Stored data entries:
-- ==== Sys2Proof/Laws/Gap.lean ====
section
/-! SUPPORT. What a confirmed gap comes to on queues, slots, fills and users counts (R18, R110, R155). -/

namespace Sys2Proof.Machine

set_option Elab.async false

open Sys2Proof.Safety

/-! ## Queues merged in a free order -/

/-- Queues without their empty members. -/
theorem flatten_live {α : Type} (qs : List (List α)) : (qs.filter (fun q => !q.isEmpty)).flatten = qs.flatten := by
  induction qs with
  | nil => rfl
  | cons q qs ih => cases q <;> simp [ih]

/-- Lengths without the empty members. -/
theorem sum_live {α : Type} (qs : List (List α)) :
    ((qs.filter (fun q => !q.isEmpty)).map List.length).sum = (qs.map List.length).sum := by
  rw [← List.length_flatten, ← List.length_flatten, flatten_live]

/-- A member of the queues stands among the live ones or is empty. -/
theorem mem_live {α : Type} {qs : List (List α)} {q : List α} (h : q ∈ qs) : q = [] ∨ q ∈ qs.filter (fun q => !q.isEmpty) := by
  cases q with
  | nil => exact .inl rfl
  | cons x xs => exact .inr (List.mem_filter.2 ⟨h, rfl⟩)

/-- The first of queue `i` taken out of the queues. -/
theorem flatten_take {α : Type} : ∀ (qs : List (List α)) (i : Nat) (x : α) (xs : List α), qs[i]? = some (x :: xs) →
    qs.flatten.Perm (x :: (qs.set i xs).flatten)
  | [], _, _, _, h => by simp at h
  | q :: qs, 0, x, xs, h => by
    simp only [List.getElem?_cons_zero, Option.some.injEq] at h
    subst h; simp
  | q :: qs, i + 1, x, xs, h => by
    simp only [List.getElem?_cons_succ] at h
    have := flatten_take qs i x xs h
    simp only [List.flatten_cons, List.set_cons_succ]
    exact ((this.append_left q).trans List.perm_middle)

/-- A merge takes every entry once, each queue in its own order, whatever the free order is (R155). -/
theorem freeMerge_spec {α : Type} : ∀ (n t : Nat) (qs : List (List α)), (qs.map List.length).sum ≤ n →
    (freeMerge n t qs).1.Perm qs.flatten ∧ ∀ q ∈ qs, q.Sublist (freeMerge n t qs).1
  | 0, t, qs, h => by
    rw [← List.length_flatten] at h
    have h0 : qs.flatten = [] := List.eq_nil_of_length_eq_zero (by omega)
    refine ⟨by rw [h0]; rfl, fun q hq => ?_⟩
    have : q = [] := List.flatten_eq_nil_iff.1 h0 q hq
    rw [this]; exact List.nil_sublist _
  | n + 1, t, qs, h => by
    have hs := sum_live qs
    have hfl := flatten_live qs
    have hm : ∀ q ∈ qs, q = [] ∨ q ∈ qs.filter (fun q => !q.isEmpty) := fun q hq => mem_live hq
    have hne : ∀ q ∈ qs.filter (fun q => !q.isEmpty), q ≠ [] := by
      intro q hq e; have := (List.mem_filter.1 hq).2; simp [e] at this
    unfold freeMerge
    generalize qs.filter (fun q => !q.isEmpty) = live at *
    match live, hs, hfl, hm, hne with
    | [], hs, hfl, hm, _ =>
      refine ⟨by rw [← hfl]; rfl, fun q hq => ?_⟩
      rcases hm q hq with e | e
      · rw [e]
      · simp at e
    | [q], hs, hfl, hm, _ =>
      refine ⟨by rw [← hfl]; simp, fun q' hq => ?_⟩
      rcases hm q' hq with e | e
      · rw [e]; exact List.nil_sublist _
      · simp only [List.mem_singleton] at e; rw [e]
    | q :: q' :: rest, hs, hfl, hm, hne =>
      dsimp only
      have hi : Config.pick t % (q :: q' :: rest).length < (q :: q' :: rest).length := Nat.mod_lt _ (by simp)
      generalize Config.pick t % (q :: q' :: rest).length = i at *
      rw [List.getD_eq_getElem _ _ hi]
      obtain ⟨x, xs, hx⟩ : ∃ x xs, (q :: q' :: rest)[i] = x :: xs := by
        have := hne _ (List.getElem_mem hi)
        cases hc : (q :: q' :: rest)[i] with
        | nil => exact absurd hc this
        | cons x xs => exact ⟨x, xs, rfl⟩
      rw [hx]
      dsimp only
      have hx? : (q :: q' :: rest)[i]? = some (x :: xs) := by rw [List.getElem?_eq_getElem hi, hx]
      have hp := flatten_take _ i x xs hx?
      have hlen : (((q :: q' :: rest).set i xs).map List.length).sum ≤ n := by
        rw [← List.length_flatten] at hs ⊢
        have := hp.length_eq
        simp only [List.length_cons] at this
        omega
      obtain ⟨h1, h2⟩ := freeMerge_spec n (t + 1) ((q :: q' :: rest).set i xs) hlen
      refine ⟨?_, fun z hz => ?_⟩
      · rw [← hfl]; exact (h1.cons x).trans hp.symm
      · rcases hm z hz with e | e
        · rw [e]; exact List.nil_sublist _
        · obtain ⟨j, hj, hzj⟩ := List.getElem_of_mem e
          by_cases hij : i = j
          · subst hij
            rw [hx] at hzj
            rw [← hzj]
            exact (h2 xs (by rw [List.mem_iff_getElem]; exact ⟨i, by simpa using hj, by simp⟩)).cons_cons x
          · refine (h2 z ?_).cons x
            rw [List.mem_iff_getElem]
            exact ⟨j, by simpa using hj, by rw [List.getElem_set_ne hij]; exact hzj⟩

EXERCISE OBJECTIVE: Copy out every entry again, exactly as it was given.

EXPECTED ANSWER:
-- ==== Sys2Proof/Laws/Gap.lean ====
section
/-! SUPPORT. What a confirmed gap comes to on queues, slots, fills and users counts (R18, R110, R155). -/

namespace Sys2Proof.Machine

set_option Elab.async false

open Sys2Proof.Safety

/-! ## Queues merged in a free order -/

/-- Queues without their empty members. -/
theorem flatten_live {α : Type} (qs : List (List α)) : (qs.filter (fun q => !q.isEmpty)).flatten = qs.flatten := by
  induction qs with
  | nil => rfl
  | cons q qs ih => cases q <;> simp [ih]

/-- Lengths without the empty members. -/
theorem sum_live {α : Type} (qs : List (List α)) :
    ((qs.filter (fun q => !q.isEmpty)).map List.length).sum = (qs.map List.length).sum := by
  rw [← List.length_flatten, ← List.length_flatten, flatten_live]

/-- A member of the queues stands among the live ones or is empty. -/
theorem mem_live {α : Type} {qs : List (List α)} {q : List α} (h : q ∈ qs) : q = [] ∨ q ∈ qs.filter (fun q => !q.isEmpty) := by
  cases q with
  | nil => exact .inl rfl
  | cons x xs => exact .inr (List.mem_filter.2 ⟨h, rfl⟩)

/-- The first of queue `i` taken out of the queues. -/
theorem flatten_take {α : Type} : ∀ (qs : List (List α)) (i : Nat) (x : α) (xs : List α), qs[i]? = some (x :: xs) →
    qs.flatten.Perm (x :: (qs.set i xs).flatten)
  | [], _, _, _, h => by simp at h
  | q :: qs, 0, x, xs, h => by
    simp only [List.getElem?_cons_zero, Option.some.injEq] at h
    subst h; simp
  | q :: qs, i + 1, x, xs, h => by
    simp only [List.getElem?_cons_succ] at h
    have := flatten_take qs i x xs h
    simp only [List.flatten_cons, List.set_cons_succ]
    exact ((this.append_left q).trans List.perm_middle)

/-- A merge takes every entry once, each queue in its own order, whatever the free order is (R155). -/
theorem freeMerge_spec {α : Type} : ∀ (n t : Nat) (qs : List (List α)), (qs.map List.length).sum ≤ n →
    (freeMerge n t qs).1.Perm qs.flatten ∧ ∀ q ∈ qs, q.Sublist (freeMerge n t qs).1
  | 0, t, qs, h => by
    rw [← List.length_flatten] at h
    have h0 : qs.flatten = [] := List.eq_nil_of_length_eq_zero (by omega)
    refine ⟨by rw [h0]; rfl, fun q hq => ?_⟩
    have : q = [] := List.flatten_eq_nil_iff.1 h0 q hq
    rw [this]; exact List.nil_sublist _
  | n + 1, t, qs, h => by
    have hs := sum_live qs
    have hfl := flatten_live qs
    have hm : ∀ q ∈ qs, q = [] ∨ q ∈ qs.filter (fun q => !q.isEmpty) := fun q hq => mem_live hq
    have hne : ∀ q ∈ qs.filter (fun q => !q.isEmpty), q ≠ [] := by
      intro q hq e; have := (List.mem_filter.1 hq).2; simp [e] at this
    unfold freeMerge
    generalize qs.filter (fun q => !q.isEmpty) = live at *
    match live, hs, hfl, hm, hne with
    | [], hs, hfl, hm, _ =>
      refine ⟨by rw [← hfl]; rfl, fun q hq => ?_⟩
      rcases hm q hq with e | e
      · rw [e]
      · simp at e
    | [q], hs, hfl, hm, _ =>
      refine ⟨by rw [← hfl]; simp, fun q' hq => ?_⟩
      rcases hm q' hq with e | e
      · rw [e]; exact List.nil_sublist _
      · simp only [List.mem_singleton] at e; rw [e]
    | q :: q' :: rest, hs, hfl, hm, hne =>
      dsimp only
      have hi : Config.pick t % (q :: q' :: rest).length < (q :: q' :: rest).length := Nat.mod_lt _ (by simp)
      generalize Config.pick t % (q :: q' :: rest).length = i at *
      rw [List.getD_eq_getElem _ _ hi]
      obtain ⟨x, xs, hx⟩ : ∃ x xs, (q :: q' :: rest)[i] = x :: xs := by
        have := hne _ (List.getElem_mem hi)
        cases hc : (q :: q' :: rest)[i] with
        | nil => exact absurd hc this
        | cons x xs => exact ⟨x, xs, rfl⟩
      rw [hx]
      dsimp only
      have hx? : (q :: q' :: rest)[i]? = some (x :: xs) := by rw [List.getElem?_eq_getElem hi, hx]
      have hp := flatten_take _ i x xs hx?
      have hlen : (((q :: q' :: rest).set i xs).map List.length).sum ≤ n := by
        rw [← List.length_flatten] at hs ⊢
        have := hp.length_eq
        simp only [List.length_cons] at this
        omega
      obtain ⟨h1, h2⟩ := freeMerge_spec n (t + 1) ((q :: q' :: rest).set i xs) hlen
      refine ⟨?_, fun z hz => ?_⟩
      · rw [← hfl]; exact (h1.cons x).trans hp.symm
      · rcases hm z hz with e | e
        · rw [e]; exact List.nil_sublist _
        · obtain ⟨j, hj, hzj⟩ := List.getElem_of_mem e
          by_cases hij : i = j
          · subst hij
            rw [hx] at hzj
            rw [← hzj]
            exact (h2 xs (by rw [List.mem_iff_getElem]; exact ⟨i, by simpa using hj, by simp⟩)).cons_cons x
          · refine (h2 z ?_).cons x
            rw [List.mem_iff_getElem]
            exact ⟨j, by simpa using hj, by rw [List.getElem_set_ne hij]; exact hzj⟩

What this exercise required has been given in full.